Given data below:
-- ==== Sys2Proof/Machine/Fields.lean ====
section
/-! DEFINITION. Names for the register fields the model reads and writes: each is the place of one field of a register
table of spec/ (`F.<REGISTER>_<FIELD>`, its arguments the register's indices in the order of its name). -/

namespace Sys2Proof.Machine.F

open Sys2Proof.Machine
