def regTable_str_0 : List RegDef := [
  ⟨0x10000, [], [⟨0, 3, .ro, 0⟩, ⟨4, 2, .ro, 0⟩, ⟨8, 8, .ro, 0⟩, ⟨16, 1, .ro, 0⟩], false⟩,  -- STR_STATUS
  ⟨0x10004, [], [⟨0, 4, .ro, 0⟩, ⟨8, 20, .ro, 0⟩], false⟩,  -- STR_ERR_DETAIL
  ⟨0x10008, [], [⟨0, 32, .ro, 0⟩], false⟩,  -- STR_LOADS
  ⟨0x1000C, [], [⟨0, 32, .ro, 0⟩], false⟩,  -- STR_SVN
  ⟨0x10010, [(0x4, 4)], [⟨0, 32, .ro, 0⟩], false⟩,  -- STR_BUILD_ID[i]
  ⟨0x10020, [(0x4, 12)], [⟨0, 32, .ro, 0⟩], false⟩,  -- STR_DIGEST[i]
  ⟨0x10050, [], [⟨0, 1, .w1c, 0⟩, ⟨1, 1, .w1c, 0⟩, ⟨2, 1, .w1c, 0⟩, ⟨3, 1, .w1c, 0⟩], false⟩,  -- STR_EVENT
  ⟨0x10054, [], [⟨0, 1, .rw, 0⟩, ⟨1, 1, .rw, 0⟩, ⟨2, 1, .rw, 0⟩, ⟨3, 1, .rw, 0⟩], false⟩,  -- STR_EVENT_EN
  ⟨0x10058, [], [⟨0, 16, .rc, 0⟩], false⟩,  -- STR_CLIP_CNT
  ⟨0x1005C, [], [⟨0, 16, .rw, 0x2710⟩], false⟩,  -- STR_PARK_TIMEOUT
  ⟨0x10100, [(0x4, 32)], [⟨0, 1, .ro, 0⟩, ⟨1, 1, .ro, 0⟩, ⟨2, 1, .ro, 0⟩, ⟨3, 1, .ro, 0⟩, ⟨4, 2, .ro, 0⟩, ⟨8, 5, .ro, 0⟩, ⟨14, 1, .ro, 0⟩, ⟨16, 3, .ro, 0⟩, ⟨24, 8, .ro, 0⟩], false⟩,  -- STR_GROVE[g]
  ⟨0x10180, [(0x4, 8)], [⟨0, 32, .ro, 0⟩], false⟩,  -- STR_COPPICE_MAP[i]
  ⟨0x101A0, [(0x8, 5)], [⟨0, 12, .ro, 0⟩, ⟨16, 12, .ro, 0⟩, ⟨28, 2, .ro, 0⟩], false⟩,  -- STR_REGION[n]
  ⟨0x101A4, [(0x8, 5)], [⟨0, 32, .ro, 0⟩], false⟩,  -- STR_REGION_BANKS[n]
  ⟨0x101D0, [], [⟨0, 5, .ro, 0⟩], false⟩,  -- STR_SECOPT
  ⟨0x10200, [(0x4, 16)], [⟨0, 8, .ro, 0⟩, ⟨8, 2, .ro, 0⟩, ⟨16, 16, .ro, 0⟩], false⟩,  -- STR_DSC[d]
  ⟨0x10240, [(0x4, 8)], [⟨0, 5, .ro, 0⟩, ⟨8, 2, .ro, 0⟩, ⟨12, 3, .ro, 0⟩, ⟨15, 1, .ro, 0⟩, ⟨16, 8, .ro, 0⟩], false⟩,  -- STR_LINK[l]
  ⟨0x10260, [(0x4, 8)], [⟨0, 32, .ro, 0⟩], false⟩,  -- STR_LINK_ID[l]
  ⟨0x10280, [(0x4, 8)], [⟨0, 32, .ro, 0⟩], false⟩,  -- STR_TMU_MAP[i]
  ⟨0x102A0, [], [⟨0, 32, .ro, 0⟩], false⟩,  -- STR_TRG_MAP
  ⟨0x10300, [(0x4, 32)], [⟨0, 32, .ro, 0⟩], false⟩ ]  -- STR_PEIF[k]

def regTable_str : List RegDef := regTable_str_0

def regTable_fab_0 : List RegDef := [
  ⟨0x20000, [], [⟨0, 1, .rwl, 1⟩, ⟨8, 1, .w1s, 0⟩], false⟩,  -- FAB_CTRL
  ⟨0x20004, [], [⟨0, 3, .ro, 0⟩, ⟨4, 3, .ro, 0⟩, ⟨8, 2, .ro, 0⟩, ⟨12, 1, .ro, 0⟩, ⟨16, 6, .ro, 0⟩, ⟨22, 3, .ro, 0⟩], false⟩,  -- FAB_STATUS
  ⟨0x20008, [], [⟨0, 10, .ro, 0⟩, ⟨16, 10, .ro, 0x226⟩], false⟩,  -- FAB_VFAB
  ⟨0x2000C, [], [⟨0, 11, .ro, 0⟩, ⟨16, 11, .ro, 0x7d0⟩], false⟩,  -- FAB_GRANT
  ⟨0x20010, [], [⟨0, 11, .ro, 0⟩, ⟨16, 11, .ro, 0⟩], false⟩,  -- FAB_RESERVED
  ⟨0x20014, [], [⟨0, 5, .rwl, 8⟩], false⟩,  -- FAB_MARGIN
  ⟨0x20018, [], [⟨0, 16, .rw, 0x3e8⟩], false⟩,  -- FAB_HOLDOFF
  ⟨0x2001C, [], [⟨0, 1, .w1c, 0⟩, ⟨1, 1, .w1c, 0⟩, ⟨2, 1, .w1c, 0⟩, ⟨3, 1, .w1c, 0⟩, ⟨4, 1, .w1c, 0⟩], false⟩,  -- FAB_EVENT
  ⟨0x20020, [], [⟨0, 1, .rw, 0⟩, ⟨1, 1, .rw, 0⟩, ⟨2, 1, .rw, 0⟩, ⟨3, 1, .rw, 0⟩, ⟨4, 1, .rw, 0⟩], false⟩,  -- FAB_EVENT_EN
  ⟨0x20040, [(0x4, 8)], [⟨0, 10, .ro, 0⟩, ⟨10, 11, .ro, 0⟩, ⟨21, 11, .ro, 0⟩], false⟩,  -- FAB_OPP[n]
  ⟨0x20060, [(0x4, 8)], [⟨0, 16, .ro, 0⟩, ⟨16, 16, .rc, 0xffff⟩], false⟩,  -- FAB_RING[n]
  ⟨0x20400, [(0x20, 32)], [⟨0, 1, .ro, 0⟩, ⟨1, 1, .ro, 0⟩, ⟨8, 6, .rw, 0x18⟩, ⟨16, 6, .rw, 8⟩], false⟩,  -- FAB_URUN_CFG[g]
  ⟨0x20404, [(0x20, 32)], [⟨0, 32, .rw, 0⟩], false⟩,  -- FAB_VOID_LIMIT[g]
  ⟨0x20408, [(0x20, 32)], [⟨0, 12, .ro, 0⟩, ⟨16, 12, .ro, 0⟩], false⟩,  -- FAB_FILL[g]
  ⟨0x2040C, [(0x20, 32)], [⟨0, 1, .w1c, 0⟩, ⟨1, 3, .ro, 0⟩, ⟨16, 16, .ro, 0⟩], false⟩,  -- FAB_URUN_STAT[g]
  ⟨0x20410, [(0x20, 32)], [⟨0, 32, .ro, 0⟩], true⟩,  -- FAB_VOID_CNT_LO[g]
  ⟨0x20414, [(0x20, 32)], [⟨0, 32, .ro, 0⟩], false⟩,  -- FAB_VOID_CNT_HI[g]
  ⟨0x20418, [(0x20, 32)], [⟨0, 11, .ro, 0⟩, ⟨16, 1, .ro, 0⟩], false⟩ ]  -- FAB_DEMAND_MEAS[g]

def regTable_fab : List RegDef := regTable_fab_0

def regTable_fst_0 : List RegDef := [
  ⟨0x30000, [], [⟨0, 1, .rw, 1⟩, ⟨1, 1, .rw, 1⟩], false⟩,  -- FOR_CTRL
  ⟨0x30004, [], [⟨0, 3, .ro, 0⟩, ⟨4, 1, .ro, 0⟩, ⟨16, 16, .ro, 0⟩], false⟩,  -- FOR_STATUS
  ⟨0x30008, [], [⟨0, 16, .rw, 0x10⟩, ⟨16, 8, .rw, 4⟩, ⟨24, 4, .rw, 3⟩], false⟩,  -- FOR_POLICY
  ⟨0x3000C, [], [⟨0, 6, .rw, 8⟩], false⟩,  -- FOR_MOVE_BW
  ⟨0x30010, [(0x4, 3)], [⟨0, 12, .ro, 0⟩, ⟨16, 12, .ro, 0⟩], false⟩,  -- FOR_TIER_LOAD[x]
  ⟨0x30020, [], [⟨0, 1, .w1c, 0⟩, ⟨1, 1, .w1c, 0⟩, ⟨2, 1, .w1c, 0⟩, ⟨3, 1, .w1c, 0⟩, ⟨4, 1, .w1c, 0⟩, ⟨5, 1, .w1c, 0⟩, ⟨6, 1, .w1c, 0⟩, ⟨7, 1, .w1c, 0⟩], false⟩,  -- FOR_EVENT
  ⟨0x30024, [], [⟨0, 1, .rw, 0⟩, ⟨1, 1, .rw, 0⟩, ⟨2, 1, .rw, 0⟩, ⟨3, 1, .rw, 0⟩, ⟨4, 1, .rw, 0⟩, ⟨5, 1, .rw, 0⟩, ⟨6, 1, .rw, 0⟩, ⟨7, 1, .rw, 0⟩], false⟩,  -- FOR_EVENT_EN
  ⟨0x30028, [], [⟨0, 16, .rc, 0⟩], false⟩,  -- FOR_STALE_CNT
  ⟨0x3002C, [], [⟨0, 16, .rc, 0⟩], false⟩,  -- FOR_CODE_BUSY_CNT
  ⟨0x30030, [], [⟨0, 16, .wo, 0⟩], false⟩,  -- FOR_QUERY
  ⟨0x30034, [], [⟨0, 8, .ro, 0⟩, ⟨8, 8, .ro, 0⟩, ⟨16, 16, .ro, 0⟩], false⟩,  -- FOR_QUERY_RES
  ⟨0x30038, [], [⟨0, 32, .ro, 0⟩], false⟩,  -- FOR_QUERY_HEAT
  ⟨0x3003C, [], [⟨0, 6, .rw, 0x20⟩], false⟩,  -- FOR_SDRAM_SPLIT
  ⟨0x30040, [(0x4, 5)], [⟨0, 12, .ro, 0⟩, ⟨16, 12, .ro, 0⟩], false⟩,  -- FOR_REGION_USE[n]
  ⟨0x30080, [(0x4, 32)], [⟨0, 10, .ro, 0⟩, ⟨16, 7, .ro, 0x40⟩], false⟩,  -- FOR_BANK_LOAD[b]
  ⟨0x30100, [(0x8, 32)], [⟨0, 1, .ro, 0⟩, ⟨16, 16, .ro, 0⟩], false⟩,  -- FOR_CAP_LOC[g]
  ⟨0x30104, [(0x8, 32)], [⟨0, 32, .ro, 0⟩], false⟩,  -- FOR_CAP_SIZE[g]
  ⟨0x30200, [(0x4, 8)], [⟨0, 1, .w1s, 0⟩, ⟨1, 1, .ro, 0⟩, ⟨16, 16, .ro, 0⟩], false⟩ ]  -- FOR_PARK[c]

def regTable_fst : List RegDef := regTable_fst_0

def regTable_seq_0 : List RegDef := [
  ⟨0x40000, [(0x800, 32)], [⟨0, 6, .rw, 4⟩], false⟩,  -- SEQ_CFG[t]
  ⟨0x40004, [(0x800, 32)], [⟨0, 3, .ro, 0⟩, ⟨4, 1, .ro, 0⟩, ⟨8, 5, .ro, 0⟩, ⟨16, 4, .ro, 0⟩, ⟨24, 5, .ro, 0⟩], false⟩,  -- SEQ_STATUS[t]
  ⟨0x40008, [(0x800, 32)], [⟨0, 24, .ro, 0⟩], false⟩,  -- SEQ_PC[t]
  ⟨0x4000C, [(0x800, 32)], [⟨0, 16, .ro, 0⟩, ⟨16, 8, .ro, 0⟩], false⟩,  -- SEQ_SEG[t]
  ⟨0x40010, [(0x800, 32)], [⟨0, 32, .ro, 0⟩], true⟩,  -- SEQ_CYCLE_LO[t]
  ⟨0x40014, [(0x800, 32)], [⟨0, 32, .ro, 0⟩], false⟩,  -- SEQ_CYCLE_HI[t]
  ⟨0x40018, [(0x800, 32)], [⟨0, 32, .ro, 0⟩], true⟩,  -- SEQ_LINE_LO[t]
  ⟨0x4001C, [(0x800, 32)], [⟨0, 32, .ro, 0⟩], false⟩,  -- SEQ_LINE_HI[t]
  ⟨0x40020, [(0x800, 32)], [⟨0, 4, .ro, 0⟩, ⟨8, 16, .ro, 0⟩, ⟨24, 8, .ro, 0⟩], false⟩,  -- SEQ_ERR[t]
  ⟨0x40024, [(0x800, 32)], [⟨0, 24, .ro, 0⟩], false⟩,  -- SEQ_ERR_LOC[t]
  ⟨0x40028, [(0x800, 32)], [⟨0, 1, .w1c, 0⟩, ⟨1, 1, .w1c, 0⟩, ⟨2, 1, .w1c, 0⟩, ⟨3, 1, .w1c, 0⟩, ⟨4, 1, .w1c, 0⟩, ⟨5, 1, .w1c, 0⟩], false⟩,  -- SEQ_EVENT[t]
  ⟨0x4002C, [(0x800, 32)], [⟨0, 1, .rw, 0⟩, ⟨1, 1, .rw, 0⟩, ⟨2, 1, .rw, 0⟩, ⟨3, 1, .rw, 0⟩, ⟨4, 1, .rw, 0⟩, ⟨5, 1, .rw, 0⟩], false⟩,  -- SEQ_EVENT_EN[t]
  ⟨0x40030, [(0x800, 32)], [⟨0, 16, .rc, 0⟩], false⟩,  -- SEQ_LATE_CNT[t]
  ⟨0x40034, [(0x800, 32)], [⟨0, 32, .ro, 0⟩], false⟩,  -- SEQ_MATCHED[t]
  ⟨0x40038, [(0x800, 32)], [⟨0, 32, .ro, 0⟩], false⟩,  -- SEQ_DETACHED[t]
  ⟨0x40040, [(0x800, 32)], [⟨0, 16, .ro, 0⟩, ⟨16, 16, .ro, 0⟩], false⟩,  -- SEQ_SIG_CNT[t]
  ⟨0x40044, [(0x800, 32)], [⟨0, 16, .ro, 0⟩, ⟨16, 8, .ro, 0⟩], false⟩,  -- SEQ_SIG_LOC[t]
  ⟨0x40048, [(0x800, 32)], [⟨0, 28, .ro, 0⟩], false⟩,  -- SEQ_SIG_START[t]
  ⟨0x40100, [(0x800, 32), (0x4, 16)], [⟨0, 32, .ro, 0⟩], false⟩,  -- SEQ_PASS[t][i]
  ⟨0x50000, [], [⟨0, 2, .rwl, 0⟩, ⟨8, 24, .rwl, 0⟩], false⟩,  -- SEQ_SYNC_CFG
  ⟨0x50004, [], [⟨0, 32, .ro, 0⟩], false⟩,  -- SEQ_SLOT
  ⟨0x50008, [], [⟨0, 32, .ro, 0⟩], false⟩,  -- SEQ_EPOCH_CNT
  ⟨0x5000C, [], [⟨0, 1, .w1c, 0⟩, ⟨1, 1, .w1c, 0⟩], false⟩,  -- SEQ_GEVENT
  ⟨0x50010, [], [⟨0, 1, .rw, 0⟩, ⟨1, 1, .rw, 0⟩], false⟩ ]  -- SEQ_GEVENT_EN

def regTable_seq_1 : List RegDef := [
  ⟨0x50014, [], [⟨0, 16, .rw, 0x12c⟩], false⟩,  -- SEQ_START_LEAD
  ⟨0x50040, [(0x4, 8)], [⟨0, 3, .rw, 0⟩, ⟨3, 1, .rw, 0⟩, ⟨4, 5, .rw, 0⟩, ⟨9, 2, .rw, 0⟩, ⟨16, 8, .rw, 0x20⟩], false⟩,  -- SEQ_TOUT_SEL[n]
  ⟨0x50060, [(0x4, 8)], [⟨0, 16, .rw, 0⟩], false⟩ ]  -- SEQ_TOUT_SEG[n]

def regTable_seq : List RegDef := regTable_seq_0 ++ regTable_seq_1

def regTable_cap_0 : List RegDef := [
  ⟨0x60000, [], [⟨0, 1, .w1c, 0⟩, ⟨1, 1, .w1c, 0⟩, ⟨2, 1, .w1c, 0⟩, ⟨3, 1, .w1c, 0⟩, ⟨4, 1, .w1c, 0⟩, ⟨5, 1, .w1c, 0⟩, ⟨6, 1, .w1c, 0⟩], false⟩,  -- CAP_EVENT
  ⟨0x60004, [], [⟨0, 1, .rw, 0⟩, ⟨1, 1, .rw, 0⟩, ⟨2, 1, .rw, 0⟩, ⟨3, 1, .rw, 0⟩, ⟨4, 1, .rw, 0⟩, ⟨5, 1, .rw, 0⟩, ⟨6, 1, .rw, 0⟩], false⟩,  -- CAP_EVENT_EN
  ⟨0x60008, [], [⟨0, 16, .rc, 0⟩], false⟩,  -- CAP_DROP_CNT
  ⟨0x60010, [], [⟨0, 1, .w1s, 0⟩, ⟨1, 1, .rw, 0⟩, ⟨2, 1, .rw, 0⟩, ⟨8, 5, .rw, 0⟩, ⟨16, 16, .rw, 0⟩], false⟩,  -- CAP_SNAP_CMD
  ⟨0x60014, [], [⟨0, 32, .rw, 0⟩], true⟩,  -- CAP_SNAP_POINT_LO
  ⟨0x60018, [], [⟨0, 32, .rw, 0⟩], false⟩,  -- CAP_SNAP_POINT_HI
  ⟨0x6001C, [], [⟨0, 3, .ro, 0⟩, ⟨4, 3, .ro, 0⟩, ⟨16, 16, .ro, 0⟩], false⟩,  -- CAP_SNAP_STAT
  ⟨0x60040, [(0x4, 4)], [⟨0, 32, .rw, 0⟩], false⟩,  -- CAP_CHMASK[i]
  ⟨0x60400, [(0x40, 32)], [⟨0, 3, .rw, 1⟩, ⟨3, 1, .rw, 0⟩, ⟨4, 1, .rw, 0⟩, ⟨5, 1, .rw, 0⟩, ⟨6, 1, .rw, 0⟩, ⟨8, 5, .rw, 0xa⟩, ⟨16, 16, .rw, 0x40⟩], false⟩,  -- CAP_CFG[g]
  ⟨0x60404, [(0x40, 32)], [⟨0, 16, .rw, 1⟩], false⟩,  -- CAP_VCAP_CFG[g]
  ⟨0x60408, [(0x40, 32)], [⟨0, 1, .w1c, 0⟩, ⟨1, 1, .w1c, 0⟩, ⟨2, 1, .w1c, 0⟩, ⟨3, 1, .w1c, 0⟩], false⟩,  -- CAP_G_STAT[g]
  ⟨0x6040C, [(0x40, 32)], [⟨0, 16, .ro, 0⟩, ⟨16, 16, .ro, 0⟩], false⟩,  -- CAP_G_LOST[g]
  ⟨0x60410, [(0x40, 32)], [⟨0, 32, .ro, 0⟩], true⟩,  -- CAP_G_JUDGED_LO[g]
  ⟨0x60414, [(0x40, 32)], [⟨0, 32, .ro, 0⟩], false⟩,  -- CAP_G_JUDGED_HI[g]
  ⟨0x60418, [(0x40, 32)], [⟨0, 32, .ro, 0⟩], true⟩,  -- CAP_G_FAILCYC_LO[g]
  ⟨0x6041C, [(0x40, 32)], [⟨0, 32, .ro, 0⟩], false⟩,  -- CAP_G_FAILCYC_HI[g]
  ⟨0x60420, [(0x40, 32)], [⟨0, 32, .ro, 0⟩], true⟩,  -- CAP_G_FAILS_LO[g]
  ⟨0x60424, [(0x40, 32)], [⟨0, 32, .ro, 0⟩], false⟩,  -- CAP_G_FAILS_HI[g]
  ⟨0x60428, [(0x40, 32)], [⟨0, 32, .ro, 0⟩], true⟩,  -- CAP_FF_CYC_LO[g]
  ⟨0x6042C, [(0x40, 32)], [⟨0, 32, .ro, 0⟩], false⟩,  -- CAP_FF_CYC_HI[g]
  ⟨0x60430, [(0x40, 32)], [⟨0, 7, .ro, 0⟩, ⟨7, 1, .ro, 0⟩, ⟨8, 3, .ro, 0⟩, ⟨16, 5, .ro, 0⟩], false⟩,  -- CAP_FF_LOC[g]
  ⟨0x60434, [(0x40, 32)], [⟨0, 16, .ro, 0⟩, ⟨16, 8, .ro, 0⟩], false⟩,  -- CAP_FF_SEG[g]
  ⟨0x60438, [(0x40, 32)], [⟨0, 32, .ro, 0⟩], false⟩,  -- CAP_FF_LINE[g]
  ⟨0x60C00, [(0x4, 128)], [⟨0, 32, .ro, 0⟩], false⟩ ]  -- CAP_CH_FAIL[ch]

def regTable_cap_1 : List RegDef := [
  ⟨0x61000, [(0x800, 2), (0x40, 32)], [⟨0, 16, .ro, 0⟩, ⟨16, 3, .ro, 0⟩, ⟨19, 1, .ro, 0⟩], false⟩,  -- CAP_SH_ID[s][g]
  ⟨0x61004, [(0x800, 2), (0x40, 32)], [⟨0, 32, .ro, 0⟩], true⟩,  -- CAP_SH_CYCLE_LO[s][g]
  ⟨0x61008, [(0x800, 2), (0x40, 32)], [⟨0, 32, .ro, 0⟩], false⟩,  -- CAP_SH_CYCLE_HI[s][g]
  ⟨0x6100C, [(0x800, 2), (0x40, 32)], [⟨0, 32, .ro, 0⟩], true⟩,  -- CAP_SH_LINES_LO[s][g]
  ⟨0x61010, [(0x800, 2), (0x40, 32)], [⟨0, 32, .ro, 0⟩], false⟩,  -- CAP_SH_LINES_HI[s][g]
  ⟨0x61014, [(0x800, 2), (0x40, 32)], [⟨0, 32, .ro, 0⟩], true⟩,  -- CAP_SH_VOID_LO[s][g]
  ⟨0x61018, [(0x800, 2), (0x40, 32)], [⟨0, 32, .ro, 0⟩], false⟩,  -- CAP_SH_VOID_HI[s][g]
  ⟨0x6101C, [(0x800, 2), (0x40, 32)], [⟨0, 32, .ro, 0⟩], true⟩,  -- CAP_SH_JUDGED_LO[s][g]
  ⟨0x61020, [(0x800, 2), (0x40, 32)], [⟨0, 32, .ro, 0⟩], false⟩,  -- CAP_SH_JUDGED_HI[s][g]
  ⟨0x61024, [(0x800, 2), (0x40, 32)], [⟨0, 32, .ro, 0⟩], true⟩,  -- CAP_SH_FAILCYC_LO[s][g]
  ⟨0x61028, [(0x800, 2), (0x40, 32)], [⟨0, 32, .ro, 0⟩], false⟩,  -- CAP_SH_FAILCYC_HI[s][g]
  ⟨0x6102C, [(0x800, 2), (0x40, 32)], [⟨0, 32, .ro, 0⟩], true⟩,  -- CAP_SH_FAILS_LO[s][g]
  ⟨0x61030, [(0x800, 2), (0x40, 32)], [⟨0, 32, .ro, 0⟩], false⟩,  -- CAP_SH_FAILS_HI[s][g]
  ⟨0x62000, [(0x200, 2), (0x4, 128)], [⟨0, 32, .ro, 0⟩], false⟩ ]  -- CAP_SH_CH_FAIL[s][ch]

def regTable_cap : List RegDef := regTable_cap_0 ++ regTable_cap_1

def regTable_trg_0 : List RegDef := [
  ⟨0x70000, [(0x100, 4)], [⟨0, 1, .w1s, 0⟩, ⟨1, 1, .w1s, 0⟩, ⟨2, 1, .w1s, 0⟩, ⟨4, 2, .rw, 0⟩, ⟨6, 1, .rw, 0⟩, ⟨7, 1, .rw, 0⟩], false⟩,  -- TRG_CTRL[e]
  ⟨0x70004, [(0x100, 4)], [⟨0, 2, .rw, 0⟩, ⟨8, 5, .rw, 0⟩, ⟨16, 4, .rw, 0⟩, ⟨20, 1, .rw, 0⟩], false⟩,  -- TRG_SRC[e]
  ⟨0x70010, [(0x100, 4), (0x4, 4)], [⟨0, 32, .rw, 0⟩], false⟩,  -- TRG_VALUE[e][i]
  ⟨0x70020, [(0x100, 4), (0x4, 4)], [⟨0, 32, .rw, 0xffffffff⟩], false⟩,  -- TRG_DC[e][i]
  ⟨0x70030, [(0x100, 4)], [⟨0, 3, .rw, 0⟩, ⟨4, 2, .rw, 0⟩, ⟨8, 3, .rw, 0⟩, ⟨12, 3, .rw, 0⟩], false⟩,  -- TRG_QUAL[e]
  ⟨0x70034, [(0x100, 4)], [⟨0, 32, .rw, 0⟩], true⟩,  -- TRG_QTIME_LO[e]
  ⟨0x70038, [(0x100, 4)], [⟨0, 32, .rw, 0⟩], false⟩,  -- TRG_QTIME_HI[e]
  ⟨0x7003C, [(0x100, 4)], [⟨0, 24, .rw, 0⟩], false⟩,  -- TRG_DSC_LEVEL[e]
  ⟨0x70040, [(0x100, 4)], [⟨0, 16, .rw, 0⟩, ⟨16, 16, .rw, 0x100⟩], false⟩,  -- TRG_DEPTH[e]
  ⟨0x70044, [(0x100, 4)], [⟨0, 16, .rw, 8⟩, ⟨16, 7, .rw, 0⟩, ⟨23, 1, .rw, 0⟩], false⟩,  -- TRG_TIMING[e]
  ⟨0x70048, [(0x100, 4)], [⟨0, 25, .rw, 0x3e8⟩], false⟩,  -- TRG_TIMEOUT[e]
  ⟨0x7004C, [(0x100, 4)], [⟨0, 24, .rw, 0⟩], false⟩,  -- TRG_HOLDOFF[e]
  ⟨0x70050, [(0x100, 4)], [⟨0, 12, .rw, 1⟩, ⟨16, 16, .ro, 0⟩], false⟩,  -- TRG_STORE[e]
  ⟨0x70054, [(0x100, 4)], [⟨0, 1, .ro, 0⟩, ⟨16, 16, .ro, 0⟩], false⟩,  -- TRG_LOC[e]
  ⟨0x70058, [(0x100, 4)], [⟨0, 3, .ro, 0⟩, ⟨4, 12, .ro, 0⟩, ⟨16, 16, .rc, 0⟩], false⟩,  -- TRG_STATUS[e]
  ⟨0x7005C, [(0x100, 4)], [⟨0, 16, .wo, 0⟩], false⟩,  -- TRG_READ[e]
  ⟨0x70060, [(0x100, 4)], [⟨0, 32, .ro, 0⟩], true⟩,  -- TRG_LAST_LO[e]
  ⟨0x70064, [(0x100, 4)], [⟨0, 32, .ro, 0⟩], false⟩,  -- TRG_LAST_HI[e]
  ⟨0x70068, [(0x100, 4)], [⟨0, 14, .ro, 0⟩], false⟩,  -- TRG_LAST_FINE[e]
  ⟨0x7006C, [(0x100, 4)], [⟨0, 1, .w1c, 0⟩, ⟨1, 1, .w1c, 0⟩, ⟨2, 1, .w1c, 0⟩, ⟨3, 1, .w1c, 0⟩, ⟨4, 1, .w1c, 0⟩, ⟨5, 1, .w1c, 0⟩], false⟩,  -- TRG_EVENT[e]
  ⟨0x70070, [(0x100, 4)], [⟨0, 1, .rw, 0⟩, ⟨1, 1, .rw, 0⟩, ⟨2, 1, .rw, 0⟩, ⟨3, 1, .rw, 0⟩, ⟨4, 1, .rw, 0⟩, ⟨5, 1, .rw, 0⟩], false⟩,  -- TRG_EVENT_EN[e]
  ⟨0x70074, [(0x100, 4)], [⟨0, 32, .rc, 0⟩], false⟩ ]  -- TRG_LOST[e]

def regTable_trg : List RegDef := regTable_trg_0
End of Given data.
**What you are asked to do**.
Only lines with the word "register" count here; copy every one from the records.

**Response**.
/-! DEFINITION. Names for the register fields the model reads and writes: each is the place of one field of a register
table of spec/ (`F.<REGISTER>_<FIELD>`, its arguments the register's indices in the order of its name). -/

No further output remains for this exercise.